*What the task asks*. Up to and including the line with "DEFINITION. Machine/Commands.lean: what", return every line from the start of the entries below exactly.

Recorded information START

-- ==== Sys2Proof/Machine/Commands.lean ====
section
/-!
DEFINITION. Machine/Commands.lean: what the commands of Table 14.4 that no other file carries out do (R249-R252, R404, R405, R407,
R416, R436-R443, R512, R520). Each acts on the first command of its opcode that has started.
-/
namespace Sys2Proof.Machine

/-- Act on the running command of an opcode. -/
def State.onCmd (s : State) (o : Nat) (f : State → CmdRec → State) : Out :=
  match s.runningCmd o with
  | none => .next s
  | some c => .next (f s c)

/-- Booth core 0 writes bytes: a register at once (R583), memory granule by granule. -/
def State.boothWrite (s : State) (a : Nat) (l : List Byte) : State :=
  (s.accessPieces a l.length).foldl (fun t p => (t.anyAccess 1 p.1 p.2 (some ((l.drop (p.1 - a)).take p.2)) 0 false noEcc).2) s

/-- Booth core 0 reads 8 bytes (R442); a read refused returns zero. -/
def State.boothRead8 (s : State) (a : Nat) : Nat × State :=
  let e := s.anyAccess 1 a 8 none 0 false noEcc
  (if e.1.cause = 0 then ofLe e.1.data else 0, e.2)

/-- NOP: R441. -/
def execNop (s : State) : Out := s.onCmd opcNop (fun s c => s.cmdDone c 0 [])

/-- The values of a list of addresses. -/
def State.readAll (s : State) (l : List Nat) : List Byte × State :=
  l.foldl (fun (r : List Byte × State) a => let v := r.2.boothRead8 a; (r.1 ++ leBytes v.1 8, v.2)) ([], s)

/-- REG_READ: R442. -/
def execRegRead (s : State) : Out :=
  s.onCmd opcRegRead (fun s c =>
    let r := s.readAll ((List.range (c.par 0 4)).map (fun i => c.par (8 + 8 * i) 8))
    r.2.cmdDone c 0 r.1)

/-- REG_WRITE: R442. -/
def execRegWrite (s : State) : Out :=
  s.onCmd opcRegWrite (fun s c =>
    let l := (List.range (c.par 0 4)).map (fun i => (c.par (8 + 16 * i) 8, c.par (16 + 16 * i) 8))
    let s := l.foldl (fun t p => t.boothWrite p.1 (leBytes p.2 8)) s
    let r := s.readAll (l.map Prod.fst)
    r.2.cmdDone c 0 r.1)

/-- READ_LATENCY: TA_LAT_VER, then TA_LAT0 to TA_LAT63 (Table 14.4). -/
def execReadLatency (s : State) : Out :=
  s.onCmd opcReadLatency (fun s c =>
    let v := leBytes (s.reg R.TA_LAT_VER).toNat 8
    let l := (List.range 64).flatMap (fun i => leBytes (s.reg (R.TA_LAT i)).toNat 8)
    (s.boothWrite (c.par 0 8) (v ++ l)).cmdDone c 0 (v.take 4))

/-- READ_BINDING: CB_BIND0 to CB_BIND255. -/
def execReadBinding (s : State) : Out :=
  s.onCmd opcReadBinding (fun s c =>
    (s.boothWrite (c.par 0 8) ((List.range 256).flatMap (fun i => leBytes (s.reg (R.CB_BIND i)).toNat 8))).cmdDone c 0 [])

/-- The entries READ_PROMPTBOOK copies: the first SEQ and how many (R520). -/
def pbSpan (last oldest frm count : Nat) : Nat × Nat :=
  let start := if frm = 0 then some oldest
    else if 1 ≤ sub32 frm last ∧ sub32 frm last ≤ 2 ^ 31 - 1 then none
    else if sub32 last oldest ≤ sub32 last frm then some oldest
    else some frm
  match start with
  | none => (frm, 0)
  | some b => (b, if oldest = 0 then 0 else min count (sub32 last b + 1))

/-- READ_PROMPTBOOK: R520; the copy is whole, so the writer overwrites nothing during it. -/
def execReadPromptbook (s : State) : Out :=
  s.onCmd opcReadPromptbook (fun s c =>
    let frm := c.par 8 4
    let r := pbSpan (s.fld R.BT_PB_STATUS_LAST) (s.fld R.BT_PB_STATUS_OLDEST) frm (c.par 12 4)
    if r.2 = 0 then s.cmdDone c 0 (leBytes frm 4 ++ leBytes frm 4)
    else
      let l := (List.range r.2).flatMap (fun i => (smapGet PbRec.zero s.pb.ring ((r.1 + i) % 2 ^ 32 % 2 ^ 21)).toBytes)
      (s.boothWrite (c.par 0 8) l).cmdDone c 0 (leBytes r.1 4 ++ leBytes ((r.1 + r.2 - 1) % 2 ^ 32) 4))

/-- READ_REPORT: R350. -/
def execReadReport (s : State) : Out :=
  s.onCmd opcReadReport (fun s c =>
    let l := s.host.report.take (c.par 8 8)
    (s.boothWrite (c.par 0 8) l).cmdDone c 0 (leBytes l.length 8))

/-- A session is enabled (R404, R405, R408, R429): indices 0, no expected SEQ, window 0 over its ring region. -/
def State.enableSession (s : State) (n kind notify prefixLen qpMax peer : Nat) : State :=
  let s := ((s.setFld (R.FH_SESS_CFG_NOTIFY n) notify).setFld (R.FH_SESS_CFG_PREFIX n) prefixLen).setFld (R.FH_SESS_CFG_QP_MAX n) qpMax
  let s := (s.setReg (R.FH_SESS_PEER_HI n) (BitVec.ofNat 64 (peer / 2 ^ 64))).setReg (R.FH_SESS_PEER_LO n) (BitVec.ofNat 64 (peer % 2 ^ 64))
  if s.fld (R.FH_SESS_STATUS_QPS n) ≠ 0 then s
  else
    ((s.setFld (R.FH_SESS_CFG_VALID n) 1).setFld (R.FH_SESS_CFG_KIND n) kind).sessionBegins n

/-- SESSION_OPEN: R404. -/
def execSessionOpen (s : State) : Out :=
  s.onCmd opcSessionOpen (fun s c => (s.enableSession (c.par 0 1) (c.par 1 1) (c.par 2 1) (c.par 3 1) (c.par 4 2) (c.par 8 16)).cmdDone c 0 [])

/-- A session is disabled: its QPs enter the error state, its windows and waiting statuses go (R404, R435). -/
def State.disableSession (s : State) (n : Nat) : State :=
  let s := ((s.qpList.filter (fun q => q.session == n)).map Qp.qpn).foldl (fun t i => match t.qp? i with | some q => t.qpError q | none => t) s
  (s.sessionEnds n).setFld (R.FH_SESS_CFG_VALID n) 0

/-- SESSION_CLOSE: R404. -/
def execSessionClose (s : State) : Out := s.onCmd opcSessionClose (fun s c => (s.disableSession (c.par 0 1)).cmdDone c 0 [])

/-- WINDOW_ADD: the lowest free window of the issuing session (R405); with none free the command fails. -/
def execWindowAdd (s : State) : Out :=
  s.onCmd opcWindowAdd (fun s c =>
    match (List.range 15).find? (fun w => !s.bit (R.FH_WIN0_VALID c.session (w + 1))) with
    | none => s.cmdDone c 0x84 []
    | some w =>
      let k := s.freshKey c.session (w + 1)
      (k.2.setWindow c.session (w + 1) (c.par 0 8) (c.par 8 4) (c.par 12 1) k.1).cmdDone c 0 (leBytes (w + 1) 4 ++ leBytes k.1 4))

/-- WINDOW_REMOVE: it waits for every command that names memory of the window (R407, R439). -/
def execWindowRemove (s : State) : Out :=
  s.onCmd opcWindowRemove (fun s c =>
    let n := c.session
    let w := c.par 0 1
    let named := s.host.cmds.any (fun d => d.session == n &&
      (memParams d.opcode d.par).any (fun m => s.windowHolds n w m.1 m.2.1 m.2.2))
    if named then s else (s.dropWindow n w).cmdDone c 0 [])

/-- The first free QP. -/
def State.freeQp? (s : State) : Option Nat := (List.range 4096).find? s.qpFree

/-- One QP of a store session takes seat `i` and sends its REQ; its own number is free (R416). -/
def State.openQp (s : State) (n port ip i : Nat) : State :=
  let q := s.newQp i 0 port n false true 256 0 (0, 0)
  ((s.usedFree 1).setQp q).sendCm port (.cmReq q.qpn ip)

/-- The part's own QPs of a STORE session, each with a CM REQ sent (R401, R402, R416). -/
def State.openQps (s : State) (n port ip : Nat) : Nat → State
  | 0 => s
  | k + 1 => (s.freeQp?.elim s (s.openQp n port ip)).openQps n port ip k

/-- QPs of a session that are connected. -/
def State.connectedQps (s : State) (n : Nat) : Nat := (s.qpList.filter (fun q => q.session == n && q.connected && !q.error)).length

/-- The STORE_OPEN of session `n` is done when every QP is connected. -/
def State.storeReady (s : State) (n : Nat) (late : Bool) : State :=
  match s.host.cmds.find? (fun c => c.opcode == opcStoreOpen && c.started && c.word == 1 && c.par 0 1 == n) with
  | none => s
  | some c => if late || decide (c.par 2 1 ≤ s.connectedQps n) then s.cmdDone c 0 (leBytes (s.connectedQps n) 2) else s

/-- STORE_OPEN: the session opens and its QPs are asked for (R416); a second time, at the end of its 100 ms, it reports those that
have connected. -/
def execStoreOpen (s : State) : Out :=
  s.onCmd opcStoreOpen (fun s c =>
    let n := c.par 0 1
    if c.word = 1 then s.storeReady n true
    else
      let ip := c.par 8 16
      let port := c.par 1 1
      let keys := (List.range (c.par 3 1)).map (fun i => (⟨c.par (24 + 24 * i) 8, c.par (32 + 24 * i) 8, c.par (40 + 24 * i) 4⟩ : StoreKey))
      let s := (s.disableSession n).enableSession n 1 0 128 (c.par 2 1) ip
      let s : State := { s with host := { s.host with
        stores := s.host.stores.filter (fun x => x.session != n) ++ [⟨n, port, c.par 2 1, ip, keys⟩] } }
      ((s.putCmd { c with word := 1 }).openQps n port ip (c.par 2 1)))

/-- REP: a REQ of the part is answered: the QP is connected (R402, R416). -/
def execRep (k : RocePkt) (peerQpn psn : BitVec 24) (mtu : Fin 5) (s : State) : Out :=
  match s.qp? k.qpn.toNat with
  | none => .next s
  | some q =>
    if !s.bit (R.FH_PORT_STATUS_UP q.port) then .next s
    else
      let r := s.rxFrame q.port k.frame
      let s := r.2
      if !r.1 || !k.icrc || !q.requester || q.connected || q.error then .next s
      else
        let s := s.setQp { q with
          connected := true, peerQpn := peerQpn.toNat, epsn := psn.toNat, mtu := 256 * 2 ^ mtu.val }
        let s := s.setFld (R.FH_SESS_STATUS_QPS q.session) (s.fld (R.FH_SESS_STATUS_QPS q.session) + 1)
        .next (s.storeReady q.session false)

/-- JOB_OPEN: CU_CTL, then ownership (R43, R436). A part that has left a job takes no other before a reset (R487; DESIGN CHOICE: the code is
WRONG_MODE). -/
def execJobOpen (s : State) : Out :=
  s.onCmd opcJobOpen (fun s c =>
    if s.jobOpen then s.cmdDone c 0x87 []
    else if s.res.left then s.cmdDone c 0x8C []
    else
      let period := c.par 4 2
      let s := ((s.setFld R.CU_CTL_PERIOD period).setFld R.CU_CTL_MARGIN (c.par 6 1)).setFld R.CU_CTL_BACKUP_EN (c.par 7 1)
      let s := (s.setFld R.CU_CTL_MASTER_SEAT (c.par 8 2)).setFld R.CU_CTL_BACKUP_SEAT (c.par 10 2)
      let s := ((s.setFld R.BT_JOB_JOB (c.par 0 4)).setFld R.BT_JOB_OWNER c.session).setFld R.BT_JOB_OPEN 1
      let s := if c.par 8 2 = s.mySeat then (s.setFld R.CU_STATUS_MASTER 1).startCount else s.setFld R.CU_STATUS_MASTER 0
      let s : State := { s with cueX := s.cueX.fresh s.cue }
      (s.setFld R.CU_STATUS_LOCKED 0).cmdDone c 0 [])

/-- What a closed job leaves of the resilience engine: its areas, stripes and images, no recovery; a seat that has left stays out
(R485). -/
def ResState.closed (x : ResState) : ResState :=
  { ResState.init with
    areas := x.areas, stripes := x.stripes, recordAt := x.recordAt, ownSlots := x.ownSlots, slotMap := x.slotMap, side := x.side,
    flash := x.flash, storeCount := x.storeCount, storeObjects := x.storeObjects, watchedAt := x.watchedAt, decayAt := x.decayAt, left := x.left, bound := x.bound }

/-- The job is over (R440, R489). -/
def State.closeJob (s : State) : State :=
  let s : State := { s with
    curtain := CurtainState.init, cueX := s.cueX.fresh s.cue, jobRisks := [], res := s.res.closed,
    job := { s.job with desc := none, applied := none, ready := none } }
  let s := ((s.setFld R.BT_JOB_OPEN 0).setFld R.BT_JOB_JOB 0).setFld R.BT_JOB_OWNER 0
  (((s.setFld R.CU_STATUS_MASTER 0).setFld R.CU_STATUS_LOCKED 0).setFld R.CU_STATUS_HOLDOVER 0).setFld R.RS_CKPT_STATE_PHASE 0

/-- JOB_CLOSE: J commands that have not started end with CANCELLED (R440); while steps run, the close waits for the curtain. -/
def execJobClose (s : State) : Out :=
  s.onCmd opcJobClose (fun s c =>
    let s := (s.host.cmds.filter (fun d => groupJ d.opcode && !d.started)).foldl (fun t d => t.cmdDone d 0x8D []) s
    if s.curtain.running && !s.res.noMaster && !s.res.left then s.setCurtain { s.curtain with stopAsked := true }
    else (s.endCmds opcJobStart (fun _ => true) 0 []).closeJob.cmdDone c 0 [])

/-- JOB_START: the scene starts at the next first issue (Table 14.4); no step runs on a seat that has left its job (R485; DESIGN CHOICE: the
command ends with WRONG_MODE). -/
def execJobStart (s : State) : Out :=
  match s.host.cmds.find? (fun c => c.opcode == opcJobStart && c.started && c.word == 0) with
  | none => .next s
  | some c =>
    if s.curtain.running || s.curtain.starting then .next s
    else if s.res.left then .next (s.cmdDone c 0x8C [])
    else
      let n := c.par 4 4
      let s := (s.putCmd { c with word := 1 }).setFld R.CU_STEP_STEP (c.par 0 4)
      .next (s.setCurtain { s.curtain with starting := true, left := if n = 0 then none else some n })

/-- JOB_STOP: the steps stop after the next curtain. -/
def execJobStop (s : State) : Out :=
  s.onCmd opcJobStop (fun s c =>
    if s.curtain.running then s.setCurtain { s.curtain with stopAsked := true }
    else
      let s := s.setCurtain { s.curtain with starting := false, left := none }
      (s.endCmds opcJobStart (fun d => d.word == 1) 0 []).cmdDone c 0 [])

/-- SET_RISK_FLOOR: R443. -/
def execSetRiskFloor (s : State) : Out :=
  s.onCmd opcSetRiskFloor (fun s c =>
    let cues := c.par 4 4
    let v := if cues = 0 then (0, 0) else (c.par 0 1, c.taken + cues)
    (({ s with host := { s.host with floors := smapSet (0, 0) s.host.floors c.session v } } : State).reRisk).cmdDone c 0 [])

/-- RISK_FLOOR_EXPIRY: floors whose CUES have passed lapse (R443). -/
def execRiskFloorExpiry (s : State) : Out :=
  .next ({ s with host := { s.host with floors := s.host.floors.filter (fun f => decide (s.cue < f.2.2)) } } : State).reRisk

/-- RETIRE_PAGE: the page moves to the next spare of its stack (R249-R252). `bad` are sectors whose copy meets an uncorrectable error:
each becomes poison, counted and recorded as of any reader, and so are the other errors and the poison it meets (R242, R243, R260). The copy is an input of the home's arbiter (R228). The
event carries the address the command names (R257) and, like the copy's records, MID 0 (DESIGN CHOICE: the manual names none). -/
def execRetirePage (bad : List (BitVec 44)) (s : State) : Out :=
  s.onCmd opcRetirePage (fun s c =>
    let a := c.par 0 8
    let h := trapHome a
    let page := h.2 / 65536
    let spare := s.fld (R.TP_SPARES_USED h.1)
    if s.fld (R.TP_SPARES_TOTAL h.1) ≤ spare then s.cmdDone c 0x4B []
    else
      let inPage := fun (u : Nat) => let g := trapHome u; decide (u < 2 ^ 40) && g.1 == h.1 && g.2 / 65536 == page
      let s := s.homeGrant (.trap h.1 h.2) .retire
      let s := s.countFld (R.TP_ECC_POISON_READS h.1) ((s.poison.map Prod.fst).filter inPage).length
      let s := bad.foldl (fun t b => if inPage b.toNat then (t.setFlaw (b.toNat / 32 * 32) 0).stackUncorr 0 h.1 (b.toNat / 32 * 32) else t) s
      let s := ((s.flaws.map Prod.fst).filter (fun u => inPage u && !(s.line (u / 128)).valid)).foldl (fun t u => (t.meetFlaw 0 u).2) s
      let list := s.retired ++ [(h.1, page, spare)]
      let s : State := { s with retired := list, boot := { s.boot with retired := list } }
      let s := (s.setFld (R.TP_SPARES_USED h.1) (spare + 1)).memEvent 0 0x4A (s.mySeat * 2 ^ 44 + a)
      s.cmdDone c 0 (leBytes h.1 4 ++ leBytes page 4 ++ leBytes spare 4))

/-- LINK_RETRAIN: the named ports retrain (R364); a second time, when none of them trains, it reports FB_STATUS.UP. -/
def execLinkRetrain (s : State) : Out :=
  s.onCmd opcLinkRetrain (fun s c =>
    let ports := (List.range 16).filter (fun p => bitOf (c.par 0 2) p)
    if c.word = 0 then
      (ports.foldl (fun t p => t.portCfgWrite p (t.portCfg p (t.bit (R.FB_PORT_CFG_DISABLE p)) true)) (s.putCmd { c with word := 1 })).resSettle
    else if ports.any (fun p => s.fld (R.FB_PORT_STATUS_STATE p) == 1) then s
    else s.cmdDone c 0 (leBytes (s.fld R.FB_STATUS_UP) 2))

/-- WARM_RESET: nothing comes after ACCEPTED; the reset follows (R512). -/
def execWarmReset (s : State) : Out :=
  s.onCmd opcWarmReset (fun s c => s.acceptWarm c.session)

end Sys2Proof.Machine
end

Recorded information END

*Your response*.
-- ==== Sys2Proof/Machine/Commands.lean ====
section
/-!
DEFINITION. Machine/Commands.lean: what the commands of Table 14.4 that no other file carries out do (R249-R252, R404, R405, R407,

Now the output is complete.